Lynn surely rehearsed that. Now it’s Nora’s more extemporaneous turn. “This is our friend Max, and this is Sophie, Philip’s and my assistant. And Beth, who has modelled for some of my work. Everyone,” and her voice also is level, but sharp, “this is Lynn, my good first husband’s first wife, and her second, no doubt also excellent, husband Bill.”
There is this to be said for so comedically brittle a scene: it’s a diversion. It exposes a whole welter of prickly emotions that are, even cumulatively, much smaller than grief. Some of the people who formed a mob at the gate wore buttons that read, “Wha
t would Jesus do?” which Nora thought, as a matter of fact, was a question they might well be asking themselves. At the moment she is wondering, What would Philip do?
Philip would throw a big arm around this Bill’s shoulders. He would say, “Come on, let’s get out of here, go get us a beer. Do you play pool? Are you interested in poker?” But Philip isn’t available to play merry host, he isn’t here to look from Nora to Lynn to Bill and remark, “I bet we have some things we could talk about, right?” and let loose one of his head-back belly-laughs. Nora says quietly, “Actually, it’s nice you’re here. Philip would have been pleased.”
“Do you think so? Would pleased be the word?”
“Maybe not. Maybe impressed, though. Or touched.”
“Or gratified.”
Okay. Nora turns abruptly to Max. “We may as well go in, shall we?” Philip, who never opposed non-lethal tensions as long as they entertained him, would be enjoying this. He might even, as Lynn suggests, be gratified, not only by all the attention but also its jittery qualities. That same jitteriness, however, does make it difficult to concentrate on happy moments with him, on characteristics and memories and pleasing pictures. He wouldn’t like that so much.
Sometimes he feels likeable, other times not. Sometimes his appealing qualities have their opposing aspects; which is ordinary enough, and rather like love, in that qualities which at some point attract may well come, down the road, to repel.

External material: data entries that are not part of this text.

-- ==== Sys2Proof/Machine/Sched.lean ====
section
/-! DEFINITION. The Share Scheduler's operations: cost, eligibility, arbitration, release, the boundary payout, promotion,
refunds, lifts, starvation (R58 to R82). -/

namespace Sys2Proof.Machine

/-! ### Cost (R66) -/

/-- The cost table entry of an operation. -/
def costEntry (t : CostTable) : Op → CostEntry
  | .read => t.read
  | .write => t.write
  | .flush => t.flush
  | .admin => t.admin

/-- The ceiling of n times multiplier over 8. -/
def eighths (n multiplier : Nat) : Nat := (n * multiplier + 7) / 8

/-- The cost of a command: eighths of its length plus overhead, 0 taken as 1 (R66). -/
def commandCost (t : CostTable) (op : Op) (length : Nat) : Nat :=
  max 1 (eighths length (costEntry t op).multiplier + (costEntry t op).overhead)

/-- The head's cost under the active table. -/
def headCost (s : State) (h : HeldRecord) : Nat := commandCost s.policy.active.cost h.ex.op h.ex.length

/-! ### Eligibility (R67, R68, R69) -/

/-- The pie gate: the cost fits the pie, or nothing is used yet (R68). -/
def pieGate (c : Scheduler) (cost : Nat) : Bool := decide (c.pieUsed + cost ≤ c.pie) || decide (c.pieUsed = 0)

/-- The balance test: promoted, or the balance less the cost stays within the debt limit, exactly (R69). -/
def balanceTest (p : SlotPolicy) (balance : Int) (promoted : Bool) (cost : Nat) : Bool :=
  promoted || decide (-(p.debtLimit : Int) ≤ balance - cost)

/-- The epoch ceiling holds (R67). -/
def ceilingTest (p : SlotPolicy) (releasedEpoch cost : Nat) : Bool :=
  match p.ceiling with
  | none => true
  | some c => decide (releasedEpoch + cost ≤ c)

/-- Record `h`, as head of slot `i`, is eligible (R67). -/
def headEligible (s : State) (i : SlotId) (h : HeldRecord) : Bool :=
  decide ((s.slot i).state = .bound) && !holdInForce s &&
    decide ((s.slot i).outstanding < (s.slotPolicy i).concurrency) &&
    ceilingTest (s.slotPolicy i) (s.slot i).releasedEpoch (headCost s h) && pieGate s.sched (headCost s h) &&
    balanceTest (s.slotPolicy i) (s.slot i).balance h.promoted (headCost s h)

/-- The head of slot `i`. -/
def headOf (s : State) (i : SlotId) : Option HeldRecord := (s.slot i).queue.head?

/-- Slot `i` has an eligible head. -/
def slotEligible (s : State) (i : SlotId) : Bool :=
  match headOf s i with
  | none => false
  | some h => headEligible s i h

/-- Slot `i` has a promoted head. -/
def headPromoted (s : State) (i : SlotId) : Bool :=
  match headOf s i with
  | none => false
  | some h => h.promoted

/-! ### Arbitration (R70) -/

/-- A class's ring pointer. -/
def ringPointer (c : Scheduler) : SlotClass → SlotId
  | .feed => c.ringFeed
  | .live => c.ringLive
  | .study => c.ringStudy
  | .bulk => c.ringBulk

/-- Sets a class's ring pointer. -/
def setRingPointer (k : SlotClass) (i : SlotId) (c : Scheduler) : Scheduler :=
  match k with
  | .feed => { c with ringFeed := i }
  | .live => { c with ringLive := i }
  | .study => { c with ringStudy := i }
  | .bulk => { c with ringBulk := i }

/-- The search order of a ring: from the slot after the pointer, wrapping from 127 to 0, to the pointer's own slot. -/
def ringOrder (pointer : SlotId) : List SlotId := allSlots.map fun k => pointer + 1 + k

/-- The classes in the order of choice. -/
def classOrder : List SlotClass := [.feed, .live, .study, .bulk]

/-- The first slot of a class, in ring order, that satisfies a test. -/
def firstInClass (s : State) (test : SlotId → Bool) (k : SlotClass) : Option SlotId :=
  (ringOrder (ringPointer s.sched k)).find? fun i => decide ((s.slotPolicy i).cls = k) && test i

/-- The chosen slot: the promotion pass, then the full pass (R70). -/
def chooseHead (s : State) : Option SlotId :=
  match classOrder.findSome? (firstInClass s fun i => slotEligible s i && headPromoted s i) with
  | some i => some i
  | none => classOrder.findSome? (firstInClass s (slotEligible s))

/-! ### Release (R72) -/

/-- The record a released head becomes (R50, R72). -/
def releasedRecord (s : State) (h : HeldRecord) : OpenRecord :=
  { ex := h.ex, state := .released, cost := headCost s h, releaseEpoch := s.pace.epoch, releaseStamp := s.pace.time
    ready := none }

/-- What a release does to its slot (R50, R72, R140). -/
def chargeSlot (cost length : Nat) (x : Slot) : Slot :=
  { x with
    queue := x.queue.tail
    balance := chargeBalance x.balance cost
    releasedEpoch := x.releasedEpoch + cost
    outstanding := x.outstanding + 1
    counters :=
      { x.counters with
        released := x.counters.released + 1
        sectorsReleased := x.counters.sectorsReleased + BitVec.ofNat 32 length }
    spool := addPeriodReleased length x.spool }

/-- Releases `h`, the head of slot `i`, as one event (R72). -/
def releaseHead (i : SlotId) (h : HeldRecord) (s : State) : State :=
  let s1 := s.modSlot i (chargeSlot (headCost s h) h.ex.length)
  { s1 with
    tracker := { s1.tracker with released := s1.tracker.released ++ [releasedRecord s h] }
    sched :=
      setRingPointer (s.slotPolicy i).cls i { s1.sched with pieUsed := s1.sched.pieUsed + headCost s h }
    releaseSlot := some h.frame }

/-- A release decision: with the release slot empty, the chosen head is released; otherwise nothing (R71). -/
def decideRelease (s : State) : State :=
  if s.releaseSlot.isSome then s
  else
    match chooseHead s with
    | none => s
    | some i =>
      match headOf s i with
      | none => s
      | some h => releaseHead i h s

/-! ### Outstanding, refunds, lifts -/

/-- An outstanding decrement, and the end of the drain it may bring (R76, R25). -/
def decrementOutstanding (i : SlotId) (s : State) : State :=
  completeDrain i (s.modSlot i fun x => { x with outstanding := x.outstanding - 1 })

/-- The refund of a close (R74). -/
def refundOf (t : CostTable) (r : OpenRecord) (code sectorsDone : Nat) : Nat :=
  let e := costEntry t r.ex.op
  if code ≠ 0 ∧ e.refundOnError = true then r.cost - e.overhead
  else if sectorsDone < r.ex.length then r.cost - (eighths sectorsDone e.multiplier + e.overhead)
  else 0

/-- Applies a refund to a slot, clamped to its cap (R75). -/
def applyRefund (i : SlotId) (refund : Nat) (s : State) : State :=
  s.modSlot i fun x => { x with balance := raiseBalance (s.slotPolicy i).cap x.balance refund }

/-- Counts a discarded refund (R75). -/
def discardRefund (s : State) : State :=
  { s with sched := { s.sched with refundsDiscarded := s.sched.refundsDiscarded + 1 } }

/-- A burst lift reported by the Pace Bank: taken where the slot is BOUND or SUSPENDED, with the decision the raise
triggers (R73, log entry 23). -/
def burstLift (b : BurstReport) (s : State) : State :=
  if (s.slot b.slot).state = .bound ∨ (s.slot b.slot).state = .suspended then
    decideRelease (s.modSlot b.slot fun x =>
      { x with
        liftRemaining := b.liftEpochs
        liftAmount := b.liftAmount
        balance := raiseBalance (s.slotPolicy b.slot).cap x.balance b.liftAmount })
  else s

/-! ### The boundary step (R58 to R65) -/

/-- The slot is in the payout set F (R60). -/
def inPayout (x : Slot) : Bool := decide (x.state = .bound) && !x.idleFlag

/-- The slot is in the contending set C (R60). -/
def inContending (x : Slot) : Bool := decide (x.state = .bound) && (decide (0 < x.depth) || decide (0 < x.outstanding))

/-- A slot's demand: its floor, and its lift amount while lift remaining is above 0 (R60). -/
def demandOf (p : SlotPolicy) (x : Slot) : Nat := p.floor + if 0 < x.liftRemaining then x.liftAmount else 0

/-- S, the sum of the demands over F (R60). -/
def demandSum (s : State) : Nat :=
  (allSlots.map fun i => if inPayout (s.slot i) then demandOf (s.slotPolicy i) (s.slot i) else 0).sum

/-- W, the sum of the weights over C (R60). -/
def weightSum (s : State) : Nat :=
  (allSlots.map fun i => if inContending (s.slot i) then (s.slotPolicy i).weight else 0).sum

/-- The quantum of a boundary whose demands fit the pie (R61). -/
def quantum (s : State) : Nat := if weightSum s = 0 then 0 else (s.sched.pie - demandSum s) / weightSum s

/-- A slot's payout (R61, R62). -/
def payout (s : State) (i : SlotId) : Nat :=
  let x := s.slot i
  if demandSum s ≤ s.sched.pie then
    (if inPayout x then demandOf (s.slotPolicy i) x else 0) +
      (if inContending x then (s.slotPolicy i).weight * quantum s else 0)
  else if inPayout x then demandOf (s.slotPolicy i) x * s.sched.pie / demandSum s
  else 0

/-- Pays every slot of F or C, clamped to its cap (R63). -/
def payBalances (s : State) : State :=
  s.mapSlots fun i x =>
    if inPayout x || inContending x then { x with balance := raiseBalance (s.slotPolicy i).cap x.balance (payout s i) }
    else x

/-- Lowers by one every lift remaining above 0 (R63). -/
def lowerLifts (s : State) : State := s.mapSlots fun _ x => { x with liftRemaining := x.liftRemaining - 1 }

/-- Reports demands above the pie: the OVERCOMMIT record and notice (R62). `total` is S. -/
def reportOvercommit (total : Nat) (s : State) : State :=
  if s.sched.pie < total then raiseNotice .overcommit (offerEvent .overcommit none (BitVec.ofNat 32 total) s) else s

/-- The refill: payouts, the overcommit report, lifts lowered (R60 to R63). -/
def refill (s : State) : State := lowerLifts (reportOvercommit (demandSum s) (payBalances s))

/-- A class's age limit (R64). -/
def ageLimit (t : ClassTable) : SlotClass → Option Nat
  | .feed => t.feed
  | .live => t.live
  | .study => t.study
  | .bulk => t.bulk

/-- The age of an epoch number, modulo 2^32 (spec/00, "Widths"). -/
def ageOf (now since : EpochNo) : Nat := (now - since).toNat

/-- Changes the head of a queue. -/
def modHead (g : HeldRecord → HeldRecord) : List HeldRecord → List HeldRecord
  | [] => []
  | h :: t => g h :: t

/-- Sets a head's promoted flag where its class's age limit is reached (R64). -/
def promoteHead (limit : Option Nat) (now : EpochNo) (h : HeldRecord) : HeldRecord :=
  match limit with
  | none => h
  | some n => if n ≤ ageOf now h.ex.admittedEpoch then { h with promoted := true } else h

/-- Promotion at a boundary: every slot's head, in every slot state (R64). -/
def promoteHeads (s : State) : State :=
  s.mapSlots fun i x =>
    { x with queue := modHead (promoteHead (ageLimit s.policy.active.classes (s.slotPolicy i).cls) s.pace.epoch) x.queue }

/-- The backlog indication: some BOUND slot has depth above 0 (R59). -/
def backlog (s : State) : Bool := allSlots.any fun i => decide ((s.slot i).state = .bound) && decide (0 < (s.slot i).depth)

/-- The per-epoch values of the opened epoch: its pie, pie used 0, every released this epoch 0 (R58, R59). -/
def openEpoch (pie : Nat) (s : State) : State :=
  { s.mapSlots (fun _ x => { x with releasedEpoch := 0 }) with sched := { s.sched with pie := pie, pieUsed := 0 } }

/-- The clamp of a commit's apply: every balance above its slot's new cap (R80). -/
def clampBalances (s : State) : State :=
  s.mapSlots fun i x => { x with balance := min x.balance ((s.slotPolicy i).cap : Int) }

/-! ### Starvation (R79) -/

/-- One slot's part of the starvation check. -/
def starveSlot (s : State) (i : SlotId) : State :=
  match headOf s i with
  | none => s
  | some h =>
    if (s.slot i).state = .bound ∧ h.starveNoted = false ∧ s.part.starveLimit ≤ ageOf s.pace.epoch h.ex.admittedEpoch then
      raiseNotice .starve
        (s.modSlot i fun x => { x with queue := modHead (fun r => { r with starveNoted := true }) x.queue })
    else s

/-- The Scheduler's part of a scan pass, in slot index order (R79). -/
def starveCheck (s : State) : State := allSlots.foldl starveSlot s

/-! ### Target hold (R77, R78) -/

/-- Pace ticks in a microsecond (spec/00, "Units"). -/
def ticksPerMicrosecond : Nat := 10

/-- The countdown as a HOLD of pause `n` leaves it (R77). -/
def holdCountdown (n : Nat) : Option Nat := if n = 0 then none else some (n * ticksPerMicrosecond)

/-- Sets the countdown. -/
def setHoldTicks (t : Option Nat) (s : State) : State := { s with sched := { s.sched with holdTicks := t } }

/-- A decision where a hold that was in force has ended (R78). -/
def decideIfHoldEnded (before after : State) : State :=
  if holdInForce before && !holdInForce after then decideRelease after else after

/-- A HOLD of pause `n` taken by the Scheduler (R77, R78). -/
def takeHold (n : Nat) (s : State) : State := decideIfHoldEnded s (setHoldTicks (holdCountdown n) s)

end Sys2Proof.Machine
end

Hendrik Anderson was right, there’s a good turnout; a surprising number, really. There are Philip’s poker pals, some fellows he drank with, or fished with, and wives. Ted Marlowe, that’s nice, it’s probably not all that common for a doctor to attend the funeral of one of his patients. Dave Hamilton and Susannah, too, they must have juggled court schedules and appointments to be here. At a glance there’s no sign of Joy Geffen, who perhaps feels an offering of food was enough and the loss of an afternoon’s business too much. There are also familiar faces besides Lynn’s that don’t come from around here, but from other parts of his life: clients, suppliers, people like that, who turned into friends, and who could shift gears quickly enough, or were idle enough, to get here in time. It appears some people have ignored the no-flowers rule. There are several stiff, unappealing arrangements, the local florist rising ineptly but profitably to the occasion. Still, people have tried. In this town, never mind elsewhere, Philip had a life, lives, with little connection to the women now moving to the front row of seats: Nora first, followed by Sophie, then Beth. Somewhere behind them come Lynn and her Bill; but it is Max, Nora, Sophie and Beth who take the places for family, which is a stretch, all things considered.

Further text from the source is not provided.